-- ==== Sys2Proof/Proofs/Landing.lean ====
section
/-!
Frames that a receiver quad lands: their start (R140, R141, R144), lines (R143, R145), end and loss (R145, R147), and the watchdog (R149, R150).
-/

namespace Sys2Proof.Machine

/-! ### Rows and records that a producer writes (R51, R52) -/

section
variable (s : State) (m : Nat) (p : Place)

theorem sealRow_kept (dom ident seq r : Nat) (lines : List (Nat × Nat × List Byte)) : PathKept s (sealRow s m p dom ident seq r lines) :=
  AccessKept.foldl (p := id) (.refl s) fun _ k => k.busWrite

theorem sealRow_slu (dom ident seq r : Nat) (lines : List (Nat × Nat × List Byte)) : (sealRow s m p dom ident seq r lines).slu = s.slu :=
  foldl_field State.slu (fun _ _ => busWrite_slu _ _ _ _) _ _

theorem writeProvisional_kept (f : Frame) : PathKept s (writeProvisional s m p f) := by
  have drawn : PathKept s (draw s) := (AccessKept.refl s).set
  unfold writeProvisional
  exact drawn.busWrite.busWrite

theorem writeProvisional_slu (f : Frame) : (writeProvisional s m p f).slu = s.slu := by
  unfold writeProvisional
  rw [busWrite_slu, busWrite_slu]
  rfl

end

/-! ### The start of a frame (R140, R141, R144) -/

section
variable (s : State) (c : Nat) (quad flow : Option Nat) (f : Frame)

/-- A context whose landing side takes its set, its watchdog started. -/
def landOpened : State := updCtx s c fun x => { landSide x (sluCyc s) with wdogFrom := s.time.cyc }

/-- The landing of a frame noted, with its buffer. -/
def landBegun (o : Option Nat) : State :=
  showCtx (updCtx s c fun x => { x with landing := some { quad := quad, flow := flow, desc := o, frame := f } }) c

/-- A buffer that a frame fills. -/
def frameTook (d : Nat) : State :=
  updDesc (setDesc s d { descOf s d with st := .filling, ownerHost := false }) d fun x => { x with frame := f }

/-- The buffer that a frame takes, unless its format bars it. -/
def landTaken (ok : Bool) : State × Option Nat :=
  if ok then takeBuffer (landOpened s c) f.format f.width f.height else (landOpened s c, none)

/-- What the start of a frame notes before its landing. -/
def landNoted (ok : Bool) : State :=
  let r := landTaken s c f ok
  let u := if !ok then raise r.1 K.SLU_CTX_EVENT_FMT c else if r.2.isNone then raise r.1 K.SLU_CTX_EVENT_NO_BUF c else r.1
  match r.2 with
  | some d => updDesc u d fun x => { x with frame := f }
  | none => u

theorem landStart_eq (ok : Bool) : landStart s c quad flow ok f = landBegun (landNoted s c f ok) c quad flow f (landTaken s c f ok).2 := rfl

theorem landTaken_format : landTaken s c f false = (landOpened s c, none) := rfl

theorem landNoted_format : landNoted s c f false = raise (landOpened s c) K.SLU_CTX_EVENT_FMT c := by
  simp only [landNoted, landTaken_format, Bool.not_false, if_true]

variable {s f}

theorem landTaken_empty (free : (matchPool s f.format f.width f.height).bind (freeIn s) = none) :
    landTaken s c f true = (raise (landOpened s c) K.EAS_EVENT_POOL_EMPTY, none) := by
  rw [landTaken, if_pos rfl]
  rcases takeBuffer_cases (landOpened s c) f.format f.width f.height with ⟨-, e⟩ | ⟨d, found, -⟩
  · exact e
  · exact absurd (found.symm.trans free) (by simp)

theorem landNoted_empty (free : (matchPool s f.format f.width f.height).bind (freeIn s) = none) :
    landNoted s c f true = raise (raise (landOpened s c) K.EAS_EVENT_POOL_EMPTY) K.SLU_CTX_EVENT_NO_BUF c := by
  simp only [landNoted, landTaken_empty c free, Bool.not_true, Bool.false_eq_true, if_false, Option.isNone_none, if_true]

theorem landTaken_takes {d : Nat} (free : (matchPool s f.format f.width f.height).bind (freeIn s) = some d) : landTaken s c f true =
    (setDesc (landOpened s c) d { descOf (landOpened s c) d with st := .filling, ownerHost := false }, some d) := by
  rw [landTaken, if_pos rfl]
  rcases takeBuffer_cases (landOpened s c) f.format f.width f.height with ⟨none_, -⟩ | ⟨d', found, e⟩
  · exact absurd (none_.symm.trans free) (by simp)
  · obtain rfl : d' = d := Option.some.inj (found.symm.trans free)
    exact e

theorem landNoted_takes {d : Nat} (free : (matchPool s f.format f.width f.height).bind (freeIn s) = some d) :
    landNoted s c f true = frameTook (landOpened s c) f d := by
  simp only [landNoted, landTaken_takes c free, Bool.not_true, Bool.false_eq_true, if_false, Option.isNone_some, frameTook]

variable (s f) (o : Option Nat)

theorem ctxOf_landBegun : ctxOf (landBegun s c quad flow f o) c =
    { ctxOf s c with landing := some { quad := quad, flow := flow, desc := o, frame := f } } := by
  rw [landBegun, ctxOf_showCtx, updCtx_eq, ctxOf_setCtx]

theorem ctxOf_landBegun_ne {e : Nat} (ne : e ≠ c) : ctxOf (landBegun s c quad flow f o) e = ctxOf s e := by
  rw [landBegun, ctxOf_showCtx, updCtx_eq, ctxOf_setCtx_ne _ _ ne]

@[simp] theorem landBegun_mem : (landBegun s c quad flow f o).mem = s.mem := by rw [landBegun, showCtx_mem, updCtx_eq, setCtx_mem]

@[simp] theorem landBegun_eas : (landBegun s c quad flow f o).eas = s.eas := by rw [landBegun, showCtx_eas, updCtx_eq, setCtx_eas]
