theorem stripeTiles_eq (s : State) (j : Job) (m : Nat) :
    ∃ l ts, stripeTiles s j m = List.foldl (tileChecked m l) (s, true, j.tiles) ts := ⟨_, _, rfl⟩

theorem tileChecked_cases (m : Nat) (l : Lease) (a : State × Bool × Map (List Byte)) (t : Nat) :
    (tileChecked m l a t).1 = (tileOk a.1 m l t).1 ∨ (tileChecked m l a t).1 = parentMismatch (tileOk a.1 m l t).1 t l.frame.source := by
  unfold tileChecked
  dsimp only
  split
  · exact .inl rfl
  · exact .inr rfl

theorem stripeTiles_kept (s : State) (j : Job) (m c : Nat) : JobsKept c s (stripeTiles s j m).1 := by
  obtain ⟨l, ts, e⟩ := stripeTiles_eq s j m
  rw [e]
  refine JobsKept.foldl (p := Prod.fst) (b := (s, true, j.tiles)) (.refl c s) fun {b} t k => ?_
  rcases tileChecked_cases m l b t with e | e <;> rw [e]
  · exact k.tileOk
  · exact k.tileOk.parentMismatch

theorem stripeTiles_slu (s : State) (j : Job) (m : Nat) : (stripeTiles s j m).1.slu = s.slu := by
  obtain ⟨l, ts, e⟩ := stripeTiles_eq s j m
  rw [e]
  refine foldl_field (fun a : State × Bool × Map (List Byte) => a.1.slu) (fun a t => ?_) ts (s, true, j.tiles)
  rcases tileChecked_cases m l a t with e | e <;> rw [e]
  · exact tileOk_slu _ _ _ _
  · exact (parentMismatch_slu _ _ _).trans (tileOk_slu _ _ _ _)

theorem stripeTiles_eas (s : State) (j : Job) (m : Nat) : (stripeTiles s j m).1.eas = s.eas := by
  obtain ⟨l, ts, e⟩ := stripeTiles_eq s j m
  rw [e]
  refine foldl_field (fun a : State × Bool × Map (List Byte) => a.1.eas) (fun a t => ?_) ts (s, true, j.tiles)
  rcases tileChecked_cases m l a t with e | e <;> rw [e]
  · exact tileOk_eas _ _ _ _
  · exact (parentMismatch_eas _ _ _).trans (tileOk_eas _ _ _ _)

end

/-! ### The outputs of a job (R53 to R55, R167) -/

section
variable {s v : State} {c m : Nat} {j : Job}

theorem writeLines_kept (s : State) (m : Nat) (p : Place) (lines : List (Nat × Nat × List Byte)) : PathKept s (writeLines s m p lines) :=
  AccessKept.foldl (p := id) (.refl s) fun _ k => k.busWrite

theorem writeLines_slu (s : State) (m : Nat) (p : Place) (lines : List (Nat × Nat × List Byte)) : (writeLines s m p lines).slu = s.slu :=
  foldl_field State.slu (fun _ _ => busWrite_slu _ _ _ _) _ _

/-- A frame as its lines, its seals and its record are written. -/
def frameWritten (s : State) (m : Nat) (p : Place) (f : Frame) (lines : List (Nat × Nat × List Byte)) : State :=
  writeProvisional ((upto (tileRows f.height)).foldl (fun s r => sealRow s m p domSource f.source 0 r lines) (writeLines s m p lines)) m p f

theorem frameWritten_kept (s : State) (m : Nat) (p : Place) (f : Frame) (lines : List (Nat × Nat × List Byte)) :
    PathKept s (frameWritten s m p f lines) :=
  (AccessKept.foldl (p := id) (writeLines_kept s m p lines) fun _ k => k.trans (sealRow_kept _ _ _ _ _ _ _ _)).trans (writeProvisional_kept _ _ _ _)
-*-*-
Your answer must be the lines above, unchanged, from the first one through the line that holds "theorem writeProvisional_kept (f", inclusive, and no others.

• _Output of the task_:
-- ==== Sys2Proof/Proofs/Landing.lean ====
section
/-!
Frames that a receiver quad lands: their start (R140, R141, R144), lines (R143, R145), end and loss (R145, R147), and the watchdog (R149, R150).
-/

namespace Sys2Proof.Machine

/-! ### Rows and records that a producer writes (R51, R52) -/

section
variable (s : State) (m : Nat) (p : Place)

theorem sealRow_kept (dom ident seq r : Nat) (lines : List (Nat × Nat × List Byte)) : PathKept s (sealRow s m p dom ident seq r lines) :=
  AccessKept.foldl (p := id) (.refl s) fun _ k => k.busWrite

theorem sealRow_slu (dom ident seq r : Nat) (lines : List (Nat × Nat × List Byte)) : (sealRow s m p dom ident seq r lines).slu = s.slu :=
  foldl_field State.slu (fun _ _ => busWrite_slu _ _ _ _) _ _

theorem writeProvisional_kept (f : Frame) : PathKept s (writeProvisional s m p f) := by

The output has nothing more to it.